Forget Character ‘Passports’ and Embrace Eudaimonia

This is the text of my talk at the National Conference of the SSAT on December 4th 2014:

 

There is a dichotomy at the heart of the discussion about character education: on the one side we have people who think we can mould people into a homogenous morass of compliant worker types who need passports to get from one stage of their life to another and we have the types who think life is so miserable that you just need resilience and grit to get through it.

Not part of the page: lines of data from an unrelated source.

/-- For 0x80 and 0x90 with the handler's step enabled and CNT < 3: lane CNT of ACC becomes P_DR, CNT is incremented, P_ACKEN is 1 while the new CNT is below 3 and 0 otherwise, P_EVT none; nothing else changes. [R183] -/
def Obligations.AcknowledgedByteIsStoredInItsLane : Prop :=
  ∀ c ∈ ([0x80, 0x90] : List Byte), ∀ s : State, s.self.Ready c → s.self.cnt.toNat < 3 →
    exec (irqBranch s.self.cnt c) s = .next (s.mapSelf fun n =>
      { n with
        acc := setLane n.acc n.cnt.toNat n.pDr, cnt := n.cnt + 1, pAcken := decide (n.cnt.toNat + 1 < 3),
        pEvt := none })

/-- For a lane index below 4, the lane written reads back the byte and every other lane reads as before. [R12, R182] -/
def Obligations.LaneStoreReplacesOneLane : Prop :=
  ∀ (w : Word) (b : Byte) (i j : Nat), i < 4 → j < 4 →
    lane (setLane w i b) j = if j = i then b else lane w j

/-- For 0x88 and 0x98 with the handler's step enabled and CNT < 4: lane CNT becomes P_DR, CNT is incremented, DONE = FIRED = 1, P_ACKEN = 1, P_EVT none. With CB = none nothing else changes. With CB = some(f) and a body that calls only what a callback may, CBLOG gains the new ACC once, and DONE is 0 exactly if the body took the message. [R184] -/
def Obligations.LastByteCompletesTheMessage : Prop :=
  ∀ c ∈ ([0x88, 0x98] : List Byte), ∀ s : State, s.self.Ready c → s.self.cnt.toNat < 4 →
    (s.self.cb = none →
      exec (irqBranch s.self.cnt c) s = .next (s.mapSelf fun n =>
        { n with
          acc := setLane n.acc n.cnt.toNat n.pDr, cnt := n.cnt + 1, done := true, fired := true,
          pAcken := true, pEvt := none })) ∧
    (∀ f m, s.self.cb = some f → m = setLane s.self.acc s.self.cnt.toNat s.self.pDr →
      (∀ i ∈ (s.self.hostFn f).calls m, Permitted i = true) →
      ∃ r, exec (irqBranch s.self.cnt c) s = .next ((s.emitCb m).mapSelf fun n =>
        { n with
          acc := m, cnt := n.cnt + 1, fired := true, pAcken := true, pEvt := none, cbRet := r,
          done := !((s.self.hostFn f).calls m).contains .takeMessage }))

/-- For 0xA0 with the handler's step enabled: if CNT = 4 and FIRED = 0 then DONE = FIRED = 1 and the callback, if any, is invoked with ACC; in every case P_ACKEN = 1 and P_EVT none; CNT and ACC never change. [R185] -/
def Obligations.StopCompletesOnlyAnUnfiredMessage : Prop :=
  ∀ s : State, s.self.Ready 0xA0 →
    (¬ (s.self.cnt = 4 ∧ s.self.fired = false) →
      exec .irqStop s = .next (s.mapSelf fun n => { n with pAcken := true, pEvt := none })) ∧
    (s.self.cnt = 4 → s.self.fired = false → s.self.cb = none →
      exec .irqStop s = .next (s.mapSelf fun n =>
        { n with done := true, fired := true, pAcken := true, pEvt := none })) ∧
    (∀ f, s.self.cnt = 4 → s.self.fired = false → s.self.cb = some f →
      (∀ i ∈ (s.self.hostFn f).calls s.self.acc, Permitted i = true) →
      ∃ r, exec .irqStop s = .next ((s.emitCb s.self.acc).mapSelf fun n =>
        { n with
          fired := true, pAcken := true, pEvt := none, cbRet := r,
          done := !((s.self.hostFn f).calls n.acc).contains .takeMessage }))

/-- In every state whose moving node meets the Receive Assembly invariants, the stop branch sets P_ACKEN = 1 and P_EVT none and nothing else. [R187, R189] -/
def Obligations.StopBranchOnlyRearmsUnderTheAssemblyInvariants : Prop :=
  ∀ s : State, s.self.AssemblyInv → s.self.Ready 0xA0 →
    exec .irqStop s = .next (s.mapSelf fun n => { n with pAcken := true, pEvt := none })

/-- For every code that no earlier branch takes (unlisted and controller-side codes, 0x80 and 0x90 with CNT at least 3, 0x88 and 0x98 with CNT at least 4) with the handler's step enabled: P_ACKEN = 1, P_EVT none, and nothing else changes. [R186] -/
def Obligations.OtherEventsAreIgnored : Prop :=
  ∀ (c : Byte) (s : State), s.self.Ready c → c ∉ [0x60, 0x68, 0x70, 0x78, 0xA0] →
    (c ∈ [0x80, 0x90] → 3 ≤ s.self.cnt.toNat) → (c ∈ [0x88, 0x98] → 4 ≤ s.self.cnt.toNat) →
    exec (irqBranch s.self.cnt c) s = .next (s.mapSelf fun n => { n with pAcken := true, pEvt := none })

/-- If the last byte completes a message and the registered body's calls are permitted ones followed by a host operation that a callback may not call, the run is refused as BlockingInHandler. rearm is among them: that is the model's reading of U28, since R130 admits either context (log 14). [R197, R247] -/
def Obligations.CallbackMayNotCallOtherOperations : Prop :=
  ∀ c ∈ ([0x88, 0x98] : List Byte), ∀ (s : State) (f : Byte) (pre post : List Instr) (i : Instr),
    s.self.Ready c → s.self.cnt.toNat < 4 → s.self.cb = some f →
    (s.self.hostFn f).calls (setLane s.self.acc s.self.cnt.toNat s.self.pDr) = pre ++ i :: post →
    (∀ j ∈ pre, Permitted j = true) → i.format = .hostop → Permitted i = false →
    exec (irqBranch s.self.cnt c) s = .refused .blockingInHandler

/-- Open composition, a peripheral with the asynchronous path and interrupts enabled and nothing latched, with a callback registered or none, from any assembly state: ENV presents an address match, three ack-variant data events and one nack-variant with bytes b0..b3, each followed by a handler turn. Then CNT = 4, ACC = b0 | b1<<8 | b2<<16 | b3<<24, FIRED = 1, P_ACKEN = 1, P_EVT none, and with a callback of permitted calls CBLOG has gained exactly that message and DONE is 0 exactly if the callback took it, with none CBLOG is as before and DONE is 1. No byte of an earlier assembly is left. [R201, R202] -/
def Obligations.FiveEventsYieldOneCallback : Prop :=
  ∀ (s : State) (n : NodeId) (c0 c1 c2 c3 c4 b0 b1 b2 b3 : Byte) (turns : List Turn),
    c0 ∈ [0x60, 0x68, 0x70, 0x78] → c1 ∈ [0x80, 0x90] → c2 ∈ [0x80, 0x90] → c3 ∈ [0x80, 0x90] → c4 ∈ [0x88, 0x98] →
    s.comp = .openBus → (s.node n).role = .peripheral → (s.node n).asyncEn = true → (s.node n).ie = true →
    (s.node n).ctx = .main → (s.node n).pEvt = none →
    (∀ f, (s.node n).cb = some f → ∀ i ∈ ((s.node n).hostFn f).calls (b3 ++ b2 ++ b1 ++ b0), Permitted i = true) →
    s.sched =
      .env n .evt [c0] :: .irq n :: .env n .evt [c1, b0] :: .irq n :: .env n .evt [c2, b1] :: .irq n ::
        .env n .evt [c3, b2] :: .irq n :: .env n .evt [c4, b3] :: .irq n :: turns →
    ∃ t, core.run 10 s = .next t ∧
      (t.node n).acc = b3 ++ b2 ++ b1 ++ b0 ∧ (t.node n).cnt = 4 ∧
      (t.node n).fired = true ∧ (t.node n).pAcken = true ∧ (t.node n).pEvt = none ∧
      (∀ f, (s.node n).cb = some f → t.cblog = s.cblog ++ [b3 ++ b2 ++ b1 ++ b0] ∧
        (t.node n).done = !(((s.node n).hostFn f).calls (b3 ++ b2 ++ b1 ++ b0)).contains .takeMessage) ∧
      ((s.node n).cb = none → t.cblog = s.cblog ∧ (t.node n).done = true)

On the other side we have those who believe that by giving children a rich education offer they can have the opportunity to develop and express their character in a variety of uplifting ways. A joyous liberal arts education for all, an education that would have pleased Steve Jobs.

The Only Way Is Ethics:

Are we teleological, deontological or do we desire eudaimonia?

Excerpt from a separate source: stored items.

/-! ## `returns` -/

@[simp] theorem Node.role_returns (n : Node) (r : Result) : (n.returns r).role = n.role := by
  unfold Node.returns; cases n.ctx <;> rfl
@[simp] theorem Node.sla_returns (n : Node) (r : Result) : (n.returns r).sla = n.sla := by
  unfold Node.returns; cases n.ctx <;> rfl
@[simp] theorem Node.busHz_returns (n : Node) (r : Result) : (n.returns r).busHz = n.busHz := by
  unfold Node.returns; cases n.ctx <;> rfl
@[simp] theorem Node.cState_returns (n : Node) (r : Result) : (n.returns r).cState = n.cState := by
  unfold Node.returns; cases n.ctx <;> rfl
@[simp] theorem Node.cOwn_returns (n : Node) (r : Result) : (n.returns r).cOwn = n.cOwn := by
  unfold Node.returns; cases n.ctx <;> rfl
@[simp] theorem Node.csI_returns (n : Node) (r : Result) : (n.returns r).csI = n.csI := by
  unfold Node.returns; cases n.ctx <;> rfl
@[simp] theorem Node.pState_returns (n : Node) (r : Result) : (n.returns r).pState = n.pState := by
  unfold Node.returns; cases n.ctx <;> rfl
@[simp] theorem Node.pGc_returns (n : Node) (r : Result) : (n.returns r).pGc = n.pGc := by
  unfold Node.returns; cases n.ctx <;> rfl
@[simp] theorem Node.pAcken_returns (n : Node) (r : Result) : (n.returns r).pAcken = n.pAcken := by
  unfold Node.returns; cases n.ctx <;> rfl
@[simp] theorem Node.pEvt_returns (n : Node) (r : Result) : (n.returns r).pEvt = n.pEvt := by
  unfold Node.returns; cases n.ctx <;> rfl
@[simp] theorem Node.pDr_returns (n : Node) (r : Result) : (n.returns r).pDr = n.pDr := by
  unfold Node.returns; cases n.ctx <;> rfl
@[simp] theorem Node.asyncEn_returns (n : Node) (r : Result) : (n.returns r).asyncEn = n.asyncEn := by
  unfold Node.returns; cases n.ctx <;> rfl
@[simp] theorem Node.ie_returns (n : Node) (r : Result) : (n.returns r).ie = n.ie := by
  unfold Node.returns; cases n.ctx <;> rfl
@[simp] theorem Node.ctx_returns (n : Node) (r : Result) : (n.returns r).ctx = n.ctx := by
  unfold Node.returns; cases n.ctx <;> rfl
@[simp] theorem Node.cnt_returns (n : Node) (r : Result) : (n.returns r).cnt = n.cnt := by
  unfold Node.returns; cases n.ctx <;> rfl
@[simp] theorem Node.acc_returns (n : Node) (r : Result) : (n.returns r).acc = n.acc := by
  unfold Node.returns; cases n.ctx <;> rfl
@[simp] theorem Node.done_returns (n : Node) (r : Result) : (n.returns r).done = n.done := by
  unfold Node.returns; cases n.ctx <;> rfl
@[simp] theorem Node.cb_returns (n : Node) (r : Result) : (n.returns r).cb = n.cb := by
  unfold Node.returns; cases n.ctx <;> rfl
@[simp] theorem Node.fired_returns (n : Node) (r : Result) : (n.returns r).fired = n.fired := by
  unfold Node.returns; cases n.ctx <;> rfl
@[simp] theorem Node.pbI_returns (n : Node) (r : Result) : (n.returns r).pbI = n.pbI := by
  unfold Node.returns; cases n.ctx <;> rfl
@[simp] theorem Node.pbAcc_returns (n : Node) (r : Result) : (n.returns r).pbAcc = n.pbAcc := by
  unfold Node.returns; cases n.ctx <;> rfl
@[simp] theorem Node.busy_returns (n : Node) (r : Result) : (n.returns r).busy = n.busy := by
  unfold Node.returns; cases n.ctx <;> rfl
@[simp] theorem Node.ret_returns (n : Node) (r : Result) : (n.returns r).ret = (match n.ctx with | .main => r | .irq => n.ret) := by
  unfold Node.returns; cases n.ctx <;> rfl
@[simp] theorem Node.cbRet_returns (n : Node) (r : Result) : (n.returns r).cbRet = (match n.ctx with | .main => n.cbRet | .irq => r) := by
  unfold Node.returns; cases n.ctx <;> rfl
@[simp] theorem Node.prog_returns (n : Node) (r : Result) : (n.returns r).prog = n.prog := by
  unfold Node.returns; cases n.ctx <;> rfl
@[simp] theorem Node.fns_returns (n : Node) (r : Result) : (n.returns r).fns = n.fns := by
  unfold Node.returns; cases n.ctx <;> rfl
@[simp] theorem Node.answers_returns (n : Node) (r : Result) : (n.returns r).answers = n.answers := by
  unfold Node.returns; cases n.ctx <;> rfl
@[simp] theorem Node.foreign_returns (n : Node) (r : Result) : (n.returns r).foreign = n.foreign := by
  unfold Node.returns; cases n.ctx <;> rfl

/-! ## Outcomes -/

@[simp] theorem andThen_next (s : State) (k : State → Out) : andThen (.next s) k = k s := rfl
@[simp] theorem andThen_refused (r : Refusal) (k : State → Out) : andThen (.refused r) k = .refused r := rfl
@[simp] theorem unlessRefused_none (k : Out) : unlessRefused none k = k := rfl
@[simp] theorem unlessRefused_some (r : Refusal) (k : Out) : unlessRefused (some r) k = .refused r := rfl
/-- A sequence answers a next state only through one. -/
theorem andThen_eq_next {o : Out} {k : State → Out} {t : State} : andThen o k = .next t ↔ ∃ s, o = .next s ∧ k s = .next t := by
  cases o <;> simp [andThen]
/-- A call answers a next state only where it is not refused. -/
theorem unlessRefused_eq_next {r : Option Refusal} {k : Out} {t : State} : unlessRefused r k = .next t ↔ r = none ∧ k = .next t := by
  cases r <;> simp [unlessRefused]

end Sys2Proof.Machine
end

Teleological: being directed towards a goal (educate for jobs).

Deontological: sacrifice ourselves in order to do the right thing… (Grit, resilience)

Eudaimonia: having a good ‘indwelling’ spirit, a good genius, a lifelong pursuit founded on wisdom, practice, and excellence = flourishing…

Is character a far off aim formed from sacrifice or the living breathing stuff of the every day?

There are those in the field of character education who sit on their lofty perches of ‘great character’ whilst pronouncing on the character deficits of the oiks. These types look at the poor girl and boy, at their emaciated, sorry, obese bodies and think what they need is character, it’s them ‘what’ is wrong, if only they could change. The working class used to be ‘salt of the earth’ types, heroic in black and white films, kitchen sinked, understood… Now in the world of 3D and colour they are reality TV fodder, thick and lazy, scroungers on the state, a problem to be solved. Any minute now they might revolt.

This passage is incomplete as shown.